HOW TO COMPLETE THIS TASK: With the line containing "(∀ j, j ≠ named" as the start and the line containing "(compares → groupCrc s g.toNat = x.sig" as the end, transcribe that span of the entries below exactly, including both.

DATA EXTRACTS:
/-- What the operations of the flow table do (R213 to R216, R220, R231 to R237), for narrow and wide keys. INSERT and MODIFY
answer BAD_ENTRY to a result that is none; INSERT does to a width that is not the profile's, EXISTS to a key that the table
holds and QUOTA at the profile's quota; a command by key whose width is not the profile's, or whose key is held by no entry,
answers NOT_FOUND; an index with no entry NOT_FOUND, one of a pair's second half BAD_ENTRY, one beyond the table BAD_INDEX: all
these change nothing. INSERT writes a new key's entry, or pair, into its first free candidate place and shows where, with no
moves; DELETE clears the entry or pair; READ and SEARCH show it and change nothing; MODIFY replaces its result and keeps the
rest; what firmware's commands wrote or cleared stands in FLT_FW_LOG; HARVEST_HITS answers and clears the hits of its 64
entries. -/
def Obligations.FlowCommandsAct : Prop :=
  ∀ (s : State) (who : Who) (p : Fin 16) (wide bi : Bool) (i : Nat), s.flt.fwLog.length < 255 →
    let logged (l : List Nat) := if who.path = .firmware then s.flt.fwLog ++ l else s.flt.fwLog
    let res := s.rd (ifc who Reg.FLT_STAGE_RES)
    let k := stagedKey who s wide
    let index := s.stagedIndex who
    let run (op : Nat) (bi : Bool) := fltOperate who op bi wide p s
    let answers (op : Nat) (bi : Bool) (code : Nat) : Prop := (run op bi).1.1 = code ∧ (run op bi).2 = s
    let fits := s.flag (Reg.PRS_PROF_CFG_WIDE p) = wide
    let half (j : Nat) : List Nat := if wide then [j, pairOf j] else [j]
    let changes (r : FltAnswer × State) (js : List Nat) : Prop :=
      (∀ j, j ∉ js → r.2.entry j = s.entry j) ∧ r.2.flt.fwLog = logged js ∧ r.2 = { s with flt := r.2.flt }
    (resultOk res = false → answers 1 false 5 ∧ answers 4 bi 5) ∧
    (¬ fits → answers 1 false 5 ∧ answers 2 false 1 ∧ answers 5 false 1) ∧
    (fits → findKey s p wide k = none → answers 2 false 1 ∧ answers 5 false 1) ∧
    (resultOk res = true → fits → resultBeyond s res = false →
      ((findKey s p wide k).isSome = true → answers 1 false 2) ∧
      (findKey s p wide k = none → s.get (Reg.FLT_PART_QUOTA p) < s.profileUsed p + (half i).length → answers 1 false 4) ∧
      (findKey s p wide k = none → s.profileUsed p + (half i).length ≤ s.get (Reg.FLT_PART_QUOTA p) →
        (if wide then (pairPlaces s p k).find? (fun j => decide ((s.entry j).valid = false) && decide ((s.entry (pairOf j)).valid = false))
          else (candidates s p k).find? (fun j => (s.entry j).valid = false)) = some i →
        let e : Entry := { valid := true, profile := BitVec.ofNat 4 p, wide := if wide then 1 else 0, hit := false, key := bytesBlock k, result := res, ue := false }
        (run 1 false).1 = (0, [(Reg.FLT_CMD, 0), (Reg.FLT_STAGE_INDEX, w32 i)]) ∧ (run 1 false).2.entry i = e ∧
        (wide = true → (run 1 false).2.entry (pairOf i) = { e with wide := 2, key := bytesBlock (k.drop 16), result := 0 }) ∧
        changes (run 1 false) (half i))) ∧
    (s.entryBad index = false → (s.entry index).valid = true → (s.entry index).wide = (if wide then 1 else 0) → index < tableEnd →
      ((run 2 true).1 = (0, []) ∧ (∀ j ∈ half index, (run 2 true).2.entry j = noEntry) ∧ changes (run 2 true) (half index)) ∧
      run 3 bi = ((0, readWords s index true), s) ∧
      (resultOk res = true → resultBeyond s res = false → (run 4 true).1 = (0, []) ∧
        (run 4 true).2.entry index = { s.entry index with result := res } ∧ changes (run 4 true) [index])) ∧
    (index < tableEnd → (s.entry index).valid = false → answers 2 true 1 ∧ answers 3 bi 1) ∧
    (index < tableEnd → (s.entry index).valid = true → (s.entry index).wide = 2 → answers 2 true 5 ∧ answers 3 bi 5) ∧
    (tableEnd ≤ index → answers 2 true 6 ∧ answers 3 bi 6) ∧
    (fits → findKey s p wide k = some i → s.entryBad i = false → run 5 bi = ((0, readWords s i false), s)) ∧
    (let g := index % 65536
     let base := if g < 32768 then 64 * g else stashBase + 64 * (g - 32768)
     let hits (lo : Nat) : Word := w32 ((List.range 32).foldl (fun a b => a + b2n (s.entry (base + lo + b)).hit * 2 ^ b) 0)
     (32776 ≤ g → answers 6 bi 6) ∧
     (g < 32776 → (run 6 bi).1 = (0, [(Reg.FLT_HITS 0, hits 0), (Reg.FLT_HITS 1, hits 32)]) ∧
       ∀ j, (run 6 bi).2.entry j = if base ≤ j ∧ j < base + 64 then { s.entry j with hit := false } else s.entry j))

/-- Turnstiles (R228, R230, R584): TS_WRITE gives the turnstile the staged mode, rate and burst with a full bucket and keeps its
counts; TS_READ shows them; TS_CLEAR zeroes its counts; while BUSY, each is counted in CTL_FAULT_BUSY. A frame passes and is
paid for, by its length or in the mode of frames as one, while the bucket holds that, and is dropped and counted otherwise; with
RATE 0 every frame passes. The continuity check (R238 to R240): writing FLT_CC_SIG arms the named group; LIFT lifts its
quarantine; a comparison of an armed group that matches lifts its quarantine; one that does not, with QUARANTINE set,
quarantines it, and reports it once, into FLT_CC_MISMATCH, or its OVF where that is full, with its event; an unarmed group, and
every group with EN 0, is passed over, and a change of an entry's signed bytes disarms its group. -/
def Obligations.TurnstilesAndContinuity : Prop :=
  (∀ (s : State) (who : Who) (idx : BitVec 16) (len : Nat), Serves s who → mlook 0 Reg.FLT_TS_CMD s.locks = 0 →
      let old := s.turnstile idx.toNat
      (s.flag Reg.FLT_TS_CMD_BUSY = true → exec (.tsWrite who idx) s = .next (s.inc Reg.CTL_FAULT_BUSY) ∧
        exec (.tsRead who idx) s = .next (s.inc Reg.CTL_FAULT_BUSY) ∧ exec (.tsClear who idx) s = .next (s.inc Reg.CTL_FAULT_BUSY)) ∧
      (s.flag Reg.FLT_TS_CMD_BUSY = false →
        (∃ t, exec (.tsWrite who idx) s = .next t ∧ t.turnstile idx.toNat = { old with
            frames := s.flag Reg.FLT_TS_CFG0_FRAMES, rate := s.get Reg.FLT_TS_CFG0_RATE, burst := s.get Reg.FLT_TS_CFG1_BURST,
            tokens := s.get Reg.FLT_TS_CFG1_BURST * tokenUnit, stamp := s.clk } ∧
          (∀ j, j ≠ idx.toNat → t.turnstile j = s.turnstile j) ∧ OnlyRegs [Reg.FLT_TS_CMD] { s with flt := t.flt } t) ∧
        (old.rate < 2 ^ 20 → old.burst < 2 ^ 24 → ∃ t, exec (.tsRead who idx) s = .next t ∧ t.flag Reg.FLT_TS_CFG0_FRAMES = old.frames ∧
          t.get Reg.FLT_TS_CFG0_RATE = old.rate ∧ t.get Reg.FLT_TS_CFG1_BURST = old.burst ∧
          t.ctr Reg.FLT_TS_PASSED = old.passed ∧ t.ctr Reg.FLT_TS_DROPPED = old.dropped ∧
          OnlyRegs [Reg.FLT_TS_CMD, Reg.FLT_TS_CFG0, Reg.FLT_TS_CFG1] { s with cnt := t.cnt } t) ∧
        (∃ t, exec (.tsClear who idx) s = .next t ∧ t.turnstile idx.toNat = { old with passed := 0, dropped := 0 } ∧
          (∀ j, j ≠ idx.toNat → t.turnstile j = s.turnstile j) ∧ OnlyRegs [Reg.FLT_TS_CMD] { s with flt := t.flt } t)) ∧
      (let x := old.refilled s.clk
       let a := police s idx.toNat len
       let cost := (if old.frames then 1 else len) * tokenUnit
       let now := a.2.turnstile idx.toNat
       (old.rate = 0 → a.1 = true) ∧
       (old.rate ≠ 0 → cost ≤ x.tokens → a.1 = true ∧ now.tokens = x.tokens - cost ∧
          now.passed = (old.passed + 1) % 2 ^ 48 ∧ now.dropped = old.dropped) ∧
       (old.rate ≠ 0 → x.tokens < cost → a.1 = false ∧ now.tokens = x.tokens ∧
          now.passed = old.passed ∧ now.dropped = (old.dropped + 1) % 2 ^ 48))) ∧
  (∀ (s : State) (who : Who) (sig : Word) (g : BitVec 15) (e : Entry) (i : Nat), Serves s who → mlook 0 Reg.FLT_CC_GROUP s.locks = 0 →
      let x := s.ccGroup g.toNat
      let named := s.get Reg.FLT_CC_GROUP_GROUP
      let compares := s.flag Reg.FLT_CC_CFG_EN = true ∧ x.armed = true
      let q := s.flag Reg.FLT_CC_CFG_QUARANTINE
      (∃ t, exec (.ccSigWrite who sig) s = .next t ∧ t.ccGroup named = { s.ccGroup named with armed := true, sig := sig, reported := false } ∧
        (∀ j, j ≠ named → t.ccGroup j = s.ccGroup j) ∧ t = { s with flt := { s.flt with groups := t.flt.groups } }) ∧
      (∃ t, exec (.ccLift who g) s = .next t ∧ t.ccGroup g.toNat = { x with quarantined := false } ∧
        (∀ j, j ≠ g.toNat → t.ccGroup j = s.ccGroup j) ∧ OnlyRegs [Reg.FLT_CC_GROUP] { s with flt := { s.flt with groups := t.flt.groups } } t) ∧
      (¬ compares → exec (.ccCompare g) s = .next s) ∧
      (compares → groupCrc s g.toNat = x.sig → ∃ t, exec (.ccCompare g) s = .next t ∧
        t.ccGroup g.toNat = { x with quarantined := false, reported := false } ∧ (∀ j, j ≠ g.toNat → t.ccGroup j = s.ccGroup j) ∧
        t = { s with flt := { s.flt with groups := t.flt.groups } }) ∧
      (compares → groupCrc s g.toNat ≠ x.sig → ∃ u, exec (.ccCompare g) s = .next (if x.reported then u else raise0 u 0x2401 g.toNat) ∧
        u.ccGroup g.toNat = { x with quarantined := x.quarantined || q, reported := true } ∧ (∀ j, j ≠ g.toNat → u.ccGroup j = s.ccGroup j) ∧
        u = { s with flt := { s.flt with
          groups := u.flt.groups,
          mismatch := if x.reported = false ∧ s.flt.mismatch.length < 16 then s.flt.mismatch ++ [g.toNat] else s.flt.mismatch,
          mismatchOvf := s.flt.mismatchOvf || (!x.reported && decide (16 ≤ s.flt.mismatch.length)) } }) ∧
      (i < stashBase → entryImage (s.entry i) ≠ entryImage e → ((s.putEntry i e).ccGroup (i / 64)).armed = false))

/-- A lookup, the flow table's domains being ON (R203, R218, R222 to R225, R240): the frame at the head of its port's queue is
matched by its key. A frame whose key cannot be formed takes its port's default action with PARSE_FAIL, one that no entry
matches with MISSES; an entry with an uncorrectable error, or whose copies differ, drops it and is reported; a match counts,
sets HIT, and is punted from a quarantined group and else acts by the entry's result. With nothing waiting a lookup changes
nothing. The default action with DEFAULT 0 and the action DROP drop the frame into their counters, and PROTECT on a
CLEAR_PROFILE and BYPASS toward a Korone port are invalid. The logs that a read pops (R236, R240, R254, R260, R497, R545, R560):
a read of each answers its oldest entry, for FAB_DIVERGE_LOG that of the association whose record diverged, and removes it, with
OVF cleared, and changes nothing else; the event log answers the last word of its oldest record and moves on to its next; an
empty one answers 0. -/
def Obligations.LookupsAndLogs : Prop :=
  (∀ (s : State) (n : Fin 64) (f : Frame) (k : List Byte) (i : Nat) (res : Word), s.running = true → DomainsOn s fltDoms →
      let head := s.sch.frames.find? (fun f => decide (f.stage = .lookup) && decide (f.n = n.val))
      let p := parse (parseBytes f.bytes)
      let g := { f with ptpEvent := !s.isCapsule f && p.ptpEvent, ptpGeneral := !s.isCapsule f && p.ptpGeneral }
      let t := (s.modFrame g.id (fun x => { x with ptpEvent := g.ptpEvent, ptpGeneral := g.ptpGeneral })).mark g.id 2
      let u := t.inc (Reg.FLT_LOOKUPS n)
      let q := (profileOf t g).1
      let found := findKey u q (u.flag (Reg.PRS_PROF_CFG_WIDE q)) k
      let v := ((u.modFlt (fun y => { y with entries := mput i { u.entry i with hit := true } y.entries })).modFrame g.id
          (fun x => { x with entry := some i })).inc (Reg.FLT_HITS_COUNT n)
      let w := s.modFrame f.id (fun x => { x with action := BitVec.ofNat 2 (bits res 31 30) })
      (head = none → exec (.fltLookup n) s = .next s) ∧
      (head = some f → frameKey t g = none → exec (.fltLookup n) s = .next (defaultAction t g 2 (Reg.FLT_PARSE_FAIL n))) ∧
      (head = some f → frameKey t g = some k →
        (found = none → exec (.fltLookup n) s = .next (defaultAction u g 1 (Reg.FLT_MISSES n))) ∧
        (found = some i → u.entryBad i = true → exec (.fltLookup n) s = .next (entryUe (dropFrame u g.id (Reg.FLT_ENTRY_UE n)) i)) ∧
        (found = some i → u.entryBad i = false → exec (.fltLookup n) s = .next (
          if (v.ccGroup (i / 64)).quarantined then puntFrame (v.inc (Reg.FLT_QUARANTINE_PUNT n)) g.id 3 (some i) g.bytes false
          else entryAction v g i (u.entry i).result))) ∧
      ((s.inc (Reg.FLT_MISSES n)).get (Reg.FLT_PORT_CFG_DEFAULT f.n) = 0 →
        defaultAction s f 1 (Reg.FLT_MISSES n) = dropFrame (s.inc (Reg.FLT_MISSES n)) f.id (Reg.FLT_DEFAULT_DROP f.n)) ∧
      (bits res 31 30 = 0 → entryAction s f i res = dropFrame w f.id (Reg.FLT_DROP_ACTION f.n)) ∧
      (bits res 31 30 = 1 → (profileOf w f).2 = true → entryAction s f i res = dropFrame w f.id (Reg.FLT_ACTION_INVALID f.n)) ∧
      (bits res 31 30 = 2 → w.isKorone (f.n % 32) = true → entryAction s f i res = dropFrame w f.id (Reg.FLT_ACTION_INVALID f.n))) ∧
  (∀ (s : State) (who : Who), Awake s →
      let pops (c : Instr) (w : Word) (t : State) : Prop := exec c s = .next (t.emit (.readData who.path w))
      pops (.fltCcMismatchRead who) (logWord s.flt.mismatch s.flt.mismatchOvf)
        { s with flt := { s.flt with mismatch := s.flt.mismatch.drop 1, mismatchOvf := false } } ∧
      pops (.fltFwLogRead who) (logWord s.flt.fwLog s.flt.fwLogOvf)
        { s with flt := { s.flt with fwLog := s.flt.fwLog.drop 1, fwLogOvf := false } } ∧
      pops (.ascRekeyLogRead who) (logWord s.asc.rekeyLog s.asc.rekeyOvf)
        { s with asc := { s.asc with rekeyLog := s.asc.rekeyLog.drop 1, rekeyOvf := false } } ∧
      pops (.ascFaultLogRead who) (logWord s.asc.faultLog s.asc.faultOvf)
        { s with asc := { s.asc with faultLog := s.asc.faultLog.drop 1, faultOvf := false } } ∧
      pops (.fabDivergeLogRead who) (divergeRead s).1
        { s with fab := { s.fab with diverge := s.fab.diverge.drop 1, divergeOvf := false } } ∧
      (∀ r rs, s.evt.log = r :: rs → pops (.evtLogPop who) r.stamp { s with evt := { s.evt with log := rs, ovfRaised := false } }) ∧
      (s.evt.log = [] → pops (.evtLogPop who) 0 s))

SOLUTION BELOW:
        (∀ j, j ≠ named → t.ccGroup j = s.ccGroup j) ∧ t = { s with flt := { s.flt with groups := t.flt.groups } }) ∧
      (∃ t, exec (.ccLift who g) s = .next t ∧ t.ccGroup g.toNat = { x with quarantined := false } ∧
        (∀ j, j ≠ g.toNat → t.ccGroup j = s.ccGroup j) ∧ OnlyRegs [Reg.FLT_CC_GROUP] { s with flt := { s.flt with groups := t.flt.groups } } t) ∧
      (¬ compares → exec (.ccCompare g) s = .next s) ∧
      (compares → groupCrc s g.toNat = x.sig → ∃ t, exec (.ccCompare g) s = .next t ∧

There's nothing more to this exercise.